====== EXTRACTED DATA
-- ==== Sys2Proof/Machine/System.lean ====
section
/-! DEFINITION. Class 14: software traps and the return from a trap, machine registers, halting, TLB invalidation, power hints,
doorbells, replay (15_system_class.md R428-R438, R444-R450). -/

namespace Sys2Proof.Machine

/-! ## TRAP and ERET (R428, R430) -/

/-- TRAP (R428). -/
def execTrap (o : AI) (s : State) : Out := ok (s.trap cSwTrap (o.imm.signExtend 64))

/-- The parked requests of the deferred trap that is being handled. -/
def State.takenReqs (s : State) : List Req :=
  if s.me.trapcause.getLsbD 16 then s.me.taken.filterMap s.req? else []

/-- ERET (R133, R430): it waits while a request that it resubmits names a scope entry under update (R311). -/
def execEret (_o : AR) (s : State) : Out :=
  if !s.me.hnd then ok (s.trap cIllegalOp s.cur.word)
  else
    let rs := s.takenReqs
    if rs.any s.resubmitHolds then ok s.hold
    else ok (rs.foldl State.resubmit (s.modMe fun t => { t.leaveTrap with taken := [] }))

/-! ## The register map (R433, R434) -/

/-- Registers that memory tiles do not have. -/
def computeReg (n : Nat) : Bool :=
  within 0x010 0x015 n || within 0x018 0x01B n || within 0x020 0x023 n || within 0x028 0x02F n || isRepair n

/-- A write needs privilege. -/
def writePriv (n : Nat) : Bool :=
  within 0x018 0x01B n || n == 0x050 || n == 0x058 || within 0x080 0x081 n || isRepair n || isWindow n

/-- A read needs privilege. -/
def readPriv (n : Nat) : Bool := isRepair n || isWindow n

/-! ## Reads -/

/-- MS.THREAD (R124). -/
def State.threadWord (s : State) (th : Nat) : Word :=
  let t := s.thread th
  BitVec.ofNat 64 (numOfThread th + (if t.hnd then 8 else 0) + (if t.uih then 16 else 0) + t.ldout % 8 * 2 ^ 8 +
    (t.pend.extractLsb' 1 31).toNat * 2 ^ 17 + t.hpend.toNat * 2 ^ 48)

/-- MS.TILE (R125). -/
def tileWord (t : Nat) : Word :=
  let d := dieOfTile t
  BitVec.ofNat 64 (tileIdx t + d % 16 * 2 ^ 8 + moduleOfDie d * 2 ^ 12 + (if isMemTile t then 2 ^ 22 else 0) + clusterOf t * 2 ^ 24)

/-- MS.POOLMASK (R238). -/
def State.poolMask (s : State) (t k : Nat) : Word :=
  BitVec.ofNat 64 ((((s.tile t).owners.filter fun x => x.2 == k).map fun x => 2 ^ x.1).sum)

/-- MS.EREMAIN (R376), a window that has begun unseen being counted. -/
def State.remainWord (s : State) (die : Nat) : Word :=
  let s := if s.windowDue die then s.windowStart die else s
  BitVec.ofNat 64 (s.remain die % 2 ^ 32 + match (s.die die).exq with
    | some (q, _) => q % 8 * 2 ^ 32 + 2 ^ 35
    | none => 0)

/-- MS.SCUR of an inbound port (R438); zero for a port that is not configured. -/
def State.scurWord (s : State) (t j : Nat) : Word :=
  match s.port? t j with
  | none => 0
  | some p =>
      BitVec.ofNat 64 (p.deliv % 2 ^ 32 + p.beats.length % 128 * 2 ^ 32 + (if p.stop then 2 ^ 39 else 0) +
        (if p.ring.isSome then 2 ^ 40 else 0) + s.fifoHeld t j % 2 ^ 19 * 2 ^ 41)

/-- The engine whose error register a number names: VERR, MERR, CERR, GERR. -/
def errEngine (n : Nat) : Nat := if n = 0x020 then 1 else if n = 0x021 then 2 else if n = 0x022 then 0 else 3

/-- A register of thread th as it stands (R433), but for the test window. -/
def State.readReg (s : State) (th n : Nat) : Word :=
  let t := s.thread th
  let tl := tileOfThread th
  let die := dieOfTile tl
  let k := t.task.getD 0
  if n = 0x000 then s.threadWord th
  else if n = 0x001 then tileWord tl
  else if n = 0x002 then BitVec.ofNat 64 (s.cycleOf tl)
  else if n = 0x003 then t.round
  else if n = 0x004 then t.excmode
  else if n = 0x008 then t.trapcause
  else if n = 0x009 then t.trappc
  else if n = 0x00A then t.trapval
  else if n = 0x00B then t.trapvec
  else if n = 0x00C then t.trapscr
  else if n = 0x010 then t.uivec
  else if n = 0x011 then t.uistat
  else if n ≤ 0x015 then mapGet 0 t.uitgt (n - 0x012)
  else if n ≤ 0x01B then t.counter (n - 0x018)
  else if n ≤ 0x023 then t.errReg (errEngine n)
  else if n ≤ 0x02F then mapGet 0 (s.taskTile k tl).shapes (n - 0x028)
  else if n = 0x030 then (if isMemTile tl then 0 else (s.tile tl).poolpart)
  else if n = 0x031 then s.poolMask tl k
  else if n = 0x032 then BitVec.ofNat 64 (s.taskAsid k % 4096)
  else if n = 0x033 then (if isMemTile tl then BitVec.ofNat 64 ((s.tile tl).mrole % 4) else 0)
  else if n = 0x038 then (s.taskTile k tl).missring
  else if n = 0x039 then (s.taskTile k tl).ntrapctl
  else if n = 0x040 then t.vocab
  else if n = 0x041 then t.padlo
  else if n = 0x042 then t.padhi
  else if n = 0x043 then t.sxlmin
  else if n = 0x044 then t.sxlmax
  else if n = 0x048 then BitVec.ofNat 64 ((s.die die).btgrp % 2 ^ 14)
  else if n = 0x050 then BitVec.ofNat 64 (s.budget die % 2 ^ 32 + Config.fuse die % 2 ^ 32 * 2 ^ 32)
  else if n = 0x051 then s.remainWord die
  else if n = 0x058 then BitVec.ofNat 64 ((s.die die).fltlost % 2 ^ 32)
  else if n ≤ 0x06F then s.scurWord tl (n - 0x060)
  else if n = 0x080 then (s.tile tl).testctl
  else if n = 0x081 then (s.tile tl).testsum
  else mapGet 0 (s.tile tl).repair (n - 0x100)

/-! ## The test window (R434) -/

/-- The thread a window number names, and the register. -/
def windowThread (tl n : Nat) : Nat := 8 * tl + (n - 0x1000) / 64
def windowReg (n : Nat) : Nat := n % 64

/-- The physical register of a window or side-band number: g, h, or the predicates. -/
def windowPReg (r : Nat) : PReg := if r = 0 then .none else if r < 32 then .g r else if r < 40 then .h (r - 32) else .none

def Thread.readWindow (t : Thread) (r : Nat) : Word :=
  if r = 0 then 0
  else if r < 32 then mapGet 0 t.g r
  else if r < 40 then mapGet 0 t.h (r - 32)
  else BitVec.ofNat 64 (t.p.toNat / 2 * 2)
============
* [REQUIRED WORK]
Exactly as written, reproduce the lines of the data above from the first line through the line where "doorbells, replay (15_system_class.md" appears.

* [PROBLEM SOLUTION]
-- ==== Sys2Proof/Machine/System.lean ====
section
/-! DEFINITION. Class 14: software traps and the return from a trap, machine registers, halting, TLB invalidation, power hints,
doorbells, replay (15_system_class.md R428-R438, R444-R450). -/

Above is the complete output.